Chess Pie is fave Southern dessert. I never knew why. I find it plain and too sweet, but Neal tells us that in Tennessee, the women make a half dozen of these pies and layer them one on top of the other creating a kind of layer cake pie. Now if I had seen that, I might have just been moved enough to make six or eight.
Chess Pie
1 recipe Pie Pastry
1 1/4 cups sugar
Salt
7 tablespoons butter at room temperature
3 large eggs
1 large lemon, zest finely grated and juice strained
Recommended equipment: An electric mixer, 9-inch pie pan.
Preheat oven to 325F
Beat the sugar, a pinch of salt, and butter together until light. Add the eggs one by one, beating well after each addition, then add the zest and juice of the lemon. Pour the mixture into the partially baked shell and cook about 35 minutes on the middle level of the oven until the custard is set. The top should be lightly browned but not puff.
If you make Chess Pies stacked like a big cake, send up a picture!!

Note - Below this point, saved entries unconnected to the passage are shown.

-- ==== Sys2Proof/Machine/Launches.lean ====
section
/-!
DEFINITION. Launches: acceptance and its checks, graphs and phases, readiness, placement on cores,
cancellation (02 R40 to R60; 03 R63 to R73; 07 R167; 11 R259).
-/

set_option Elab.async false

namespace Sys2Proof.Machine

/-- Status values of a completion record (02 R57). -/
def stFormat : BitVec 16 := 0x0016
def stCancelled : BitVec 16 := 0x0014
def stCapability : BitVec 16 := 0x0080
def stResources : BitVec 16 := 0x0081

/-- Capability level that the capability list shows (11 R265). -/
def State.capLevel (s : State) : Nat := bitsOf ((s.caplist.getD 0 0).toNat) 32 8

/-- A used role entry keeps the limits of 02 R43. -/
def roleOk (e : Nat) : Bool :=
  let reg (x : Nat) : Bool := x % 8 == 0 && decide (8 ≤ x) && decide (x ≤ 112)
  reg (roleVregs e) && reg (roleSregs e) && decide (1 ≤ roleWarps e) && decide (roleWarps e ≤ 32) &&
    decide (roleLast e ≤ 32) && roleEntry e % 4 == 0

/-- The header's own fields keep 02 R44. -/
def Launch.headerOk (l : Launch) (va : Nat) : Bool :=
  l.fld 0 2 == 3 && l.flags / 4 == 0 && l.fld 0x58 8 == 0 &&
  decide (1 ≤ l.nrole) && decide (l.nrole ≤ 4) &&
  (List.range 4).all (fun r => if r < l.nrole then roleOk (l.role r) else l.role r == 0) &&
  decide (l.warpsPB ≤ 32) && decide (0 < l.clusters) && decide (0 < l.clSize) &&
  decide (l.clSize ≤ 16) && decide (l.clusters * l.clSize ≤ 2 ^ 32 - 1) &&
  decide (l.kscr + l.qscr ≤ Config.scratchBytes) && decide (l.tiles ≤ 32) &&
  decide (l.cbufs ≤ 16) && decide (l.barsN ≤ 16) && decide (l.hprio ≤ 7) &&
  va % 128 == 0 && l.code % 128 == 0 && l.recordA % 64 == 0 && l.signalA % 8 == 0 &&
  l.lsize % 16 == 0 && l.kscr % 128 == 0 && l.qscr % 128 == 0

/-- The kernel header word keeps 02 R41 and 04 R100. -/
def Launch.khwOk (l : Launch) : Bool :=
  let k := l.khw.toNat
  let gen := bitsOf k 28 4
  !(gen == 0 || decide (3 < gen) || (bitOf k 23 && gen == 3) || (bitOf k 23 && bitOf k 21) ||
    bitsOf k 0 16 != 0) &&
  (!l.g16 || (List.range l.nrole).all (fun r => decide (roleSregs (l.role r) ≤ 56)))

/-- The Pedric header keeps 11 R259 (24 bytes of fields, the rest zero). -/
def pedOk (bs : List Byte) : Bool :=
  let x := leNat bs
  bitsOf x 32 32 == 0 && bitsOf x 64 16 == 0 && decide (1 ≤ bitsOf x 128 32) &&
    decide (bitsOf x 128 32 ≤ 2 ^ 20) && decide (1 ≤ bitsOf x 160 32) && x / 2 ^ 192 == 0

/-- A buffer descriptor keeps 07 R167. -/
def cbOk (d : Nat) (kscr : Nat) : Bool :=
  let base := bitsOf d 0 32
  let n := bitsOf d 32 7
  let sb := bitsOf d 64 32
  bitsOf d 39 25 == 0 && bitsOf d 96 32 == 0 && base % 128 == 0 && decide (1 ≤ n) &&
    decide (n ≤ 64) && sb % 128 == 0 && decide (0 < sb) && decide (base + n * sb ≤ kscr)

-- room on cores (02 R48, 03 R70)

/-- Role of warp `w` of a block, and whether it is the last warp of that role (02 R45). -/
def Launch.roleOf (l : Launch) (w : Nat) : Nat × Bool :=
  let rec go : Nat → Nat → Nat → Nat × Bool
    | 0, r, _ => (r, false)
    | fuel + 1, r, b =>
      let n := roleWarps (l.role r)
      if w < b + n then (r, decide (w + 1 = b + n)) else go fuel (r + 1) (b + n)
  go 4 0 0

/-- Blocks resident on a core. -/
def State.resident (s : State) (core : Nat) : List (Nat × Block) :=
  s.blocks.filter (fun e => e.2.core == core && (e.2.savedOn.isNone || e.2.held))

/-- Warps resident on a core. -/
def State.coreWarps (s : State) (core : Nat) : List (Nat × Warp) :=
  let bs := (s.resident core).map Prod.fst
  s.warps.filter (fun e => bs.contains (blkOf e.1))

/-- Warp-registers free in a partition (02 R48). -/
def State.freeRegs (s : State) (core p : Nat) : Nat :=
  Config.warpRegsPerPart -
    (((s.coreWarps core).filter (fun e => e.2.part == p)).map (fun e => e.2.vregs + 8)).sum

/-- Warp slots used in a partition. -/
def State.usedSlots (s : State) (core p : Nat) : Nat :=
  ((s.coreWarps core).filter (fun e => e.2.part == p)).length

/-- The partition with the most free warp-registers, the lowest among equals (03 R70). -/
def pickPart (free : List Nat) : Nat :=
  (minBy (fun p => 4096 - free.getD p 0) [0, 1, 2, 3]).getD 0

/-- Warp-registers of each warp of a block of a launch (02 R48). -/
def Launch.costs (l : Launch) : List Nat :=
  (List.range l.warpsPB).map (fun w => roleVregs (l.role (l.roleOf w).1) + 8)

/-- Warps and warp-registers that a block of these costs, with first partition `p0`, takes in
partition `p`. -/
def partCost (cs : List Nat) (p0 p : Nat) : Nat × Nat :=
  let ws := (List.range cs.length).filter (fun w => (p0 + w) % 4 == p)
  (ws.length, (ws.map (fun w => cs.getD w 0)).sum)

/-- A block's warps fit partitions with these free registers and used slots. -/
def fitsParts (cs free used : List Nat) : Bool :=
  let p0 := pickPart free
  (List.range 4).all (fun p =>
    let c := partCost cs p0 p
    decide (used.getD p 0 + c.1 ≤ Config.warpsPerPart) && decide (c.2 ≤ free.getD p 0))

/-- The core takes part in placement. -/
def State.coreUp (s : State) (core : Nat) : Bool :=
  decide (core < Config.cores) && !(s.core core).disabled && !(s.core core).failed

/-- Header of the launch of a block. -/
def State.blkLaunch (s : State) (b : Block) : Option Launch := s.launch b.launch

/-- A block of a launch, its warps of these costs, fits a core now (02 R48); blocked growth
requests of a partition come first (03 R78). -/
def State.roomFor (s : State) (l : Launch) (cs : List Nat) (core : Nat) : Bool :=
  let bs := s.resident core
  let free := (List.range 4).map (s.freeRegs core)
  let used := (List.range 4).map (s.usedSlots core)
  let scr := (bs.map (fun e => ((s.blkLaunch e.2).map (fun L => L.kscr + L.qscr)).getD 0)).sum
  let tls := (bs.map (fun e => e.2.tiles.length)).sum
  s.coreUp core && decide (bs.length < Config.blocksPerCore) && fitsParts cs free used &&
    decide (scr + l.kscr + l.qscr ≤ Config.scratchBytes) &&
    decide (tls + l.tiles ≤ Config.tilesPerCore) &&
    (s.core core).grow.all (fun g => g.answer.isSome || (partCost cs (pickPart free) g.part).1 == 0)

/-- Cores a job holds. -/
def State.jobCores (s : State) (j : Nat) : List Nat :=
  nubNat [] ((s.blocks.filter (fun e => e.2.savedOn.isNone &&
    ((s.blkLaunch e.2).map (·.job)) == some j)).map (fun e => e.2.core))

/-- Most cores a job may hold (03 R63). -/
def State.coreLimit (s : State) (j : Nat) : Nat := if s.jCores j = 0 then 256 else s.jCores j

/-- Blocks of a launch that fit one empty core, at most `fuel` (02 R48, R49). -/
def Launch.perCore (l : Launch) : Nat → List Nat → List Nat → Nat → Nat → Nat
  | 0, _, _, _, n => n
  | fuel + 1, free, used, scr, n =>
    if fitsParts l.costs free used ∧ scr + l.kscr + l.qscr ≤ Config.scratchBytes ∧
        (n + 1) * l.tiles ≤ Config.tilesPerCore then
      let p0 := pickPart free
      Launch.perCore l fuel
        ((List.range 4).map (fun p => free.getD p 0 - (partCost l.costs p0 p).2))
        ((List.range 4).map (fun p => used.getD p 0 + (partCost l.costs p0 p).1))
        (scr + l.kscr + l.qscr) (n + 1)
    else n

def Launch.perEmpty (l : Launch) : Nat :=
  l.perCore 16 (List.replicate 4 Config.warpRegsPerPart) (List.replicate 4 0) 0 0

/-- The launch can be placed on empty cores at all (02 R49): one block, or for a co-resident
launch every cluster, each on the cores of one die, within the job's CORES. -/
def State.everFits (s : State) (l : Launch) : Bool :=
  let n := l.perEmpty
  if n = 0 then false
  else if l.flags % 2 = 0 then true
  else
    let lim := s.coreLimit l.job
    let dies := (List.range Config.dies).map (fun d =>
      ((List.range Config.coresPerDie).filter (fun k =>
        s.coreUp (Config.coresPerDie * d + k))).length)
    let best := dies.foldl (fun (t : List Nat) e =>
      (List.range (lim + 1)).map (fun m =>
        ((List.range (min e m + 1)).map (fun c =>
          t.getD (m - c) 0 + c * n / l.clSize)).foldl max 0)) (List.replicate (lim + 1) 0)
    decide (l.clusters ≤ best.getD lim 0)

Bill Neal died at 41. His early demise has perhaps prevented him from being a household name like an Alice Waters or Emeril Lagasse, but his stamp on Southern cuisine is unmistakable. Ironically, my favorite book is not a cookbook at all but a gardening book. Gardener's Latin: A Lexicon was nearly finished when Bill Neal died and showed that his love of food was rivaled by his love of language. In 2004, Moreton Neal wrote about her ex-husband in a memoir filled with recipes, Remembering Bill Neal: Favorite Recipes from a Life in Cooking.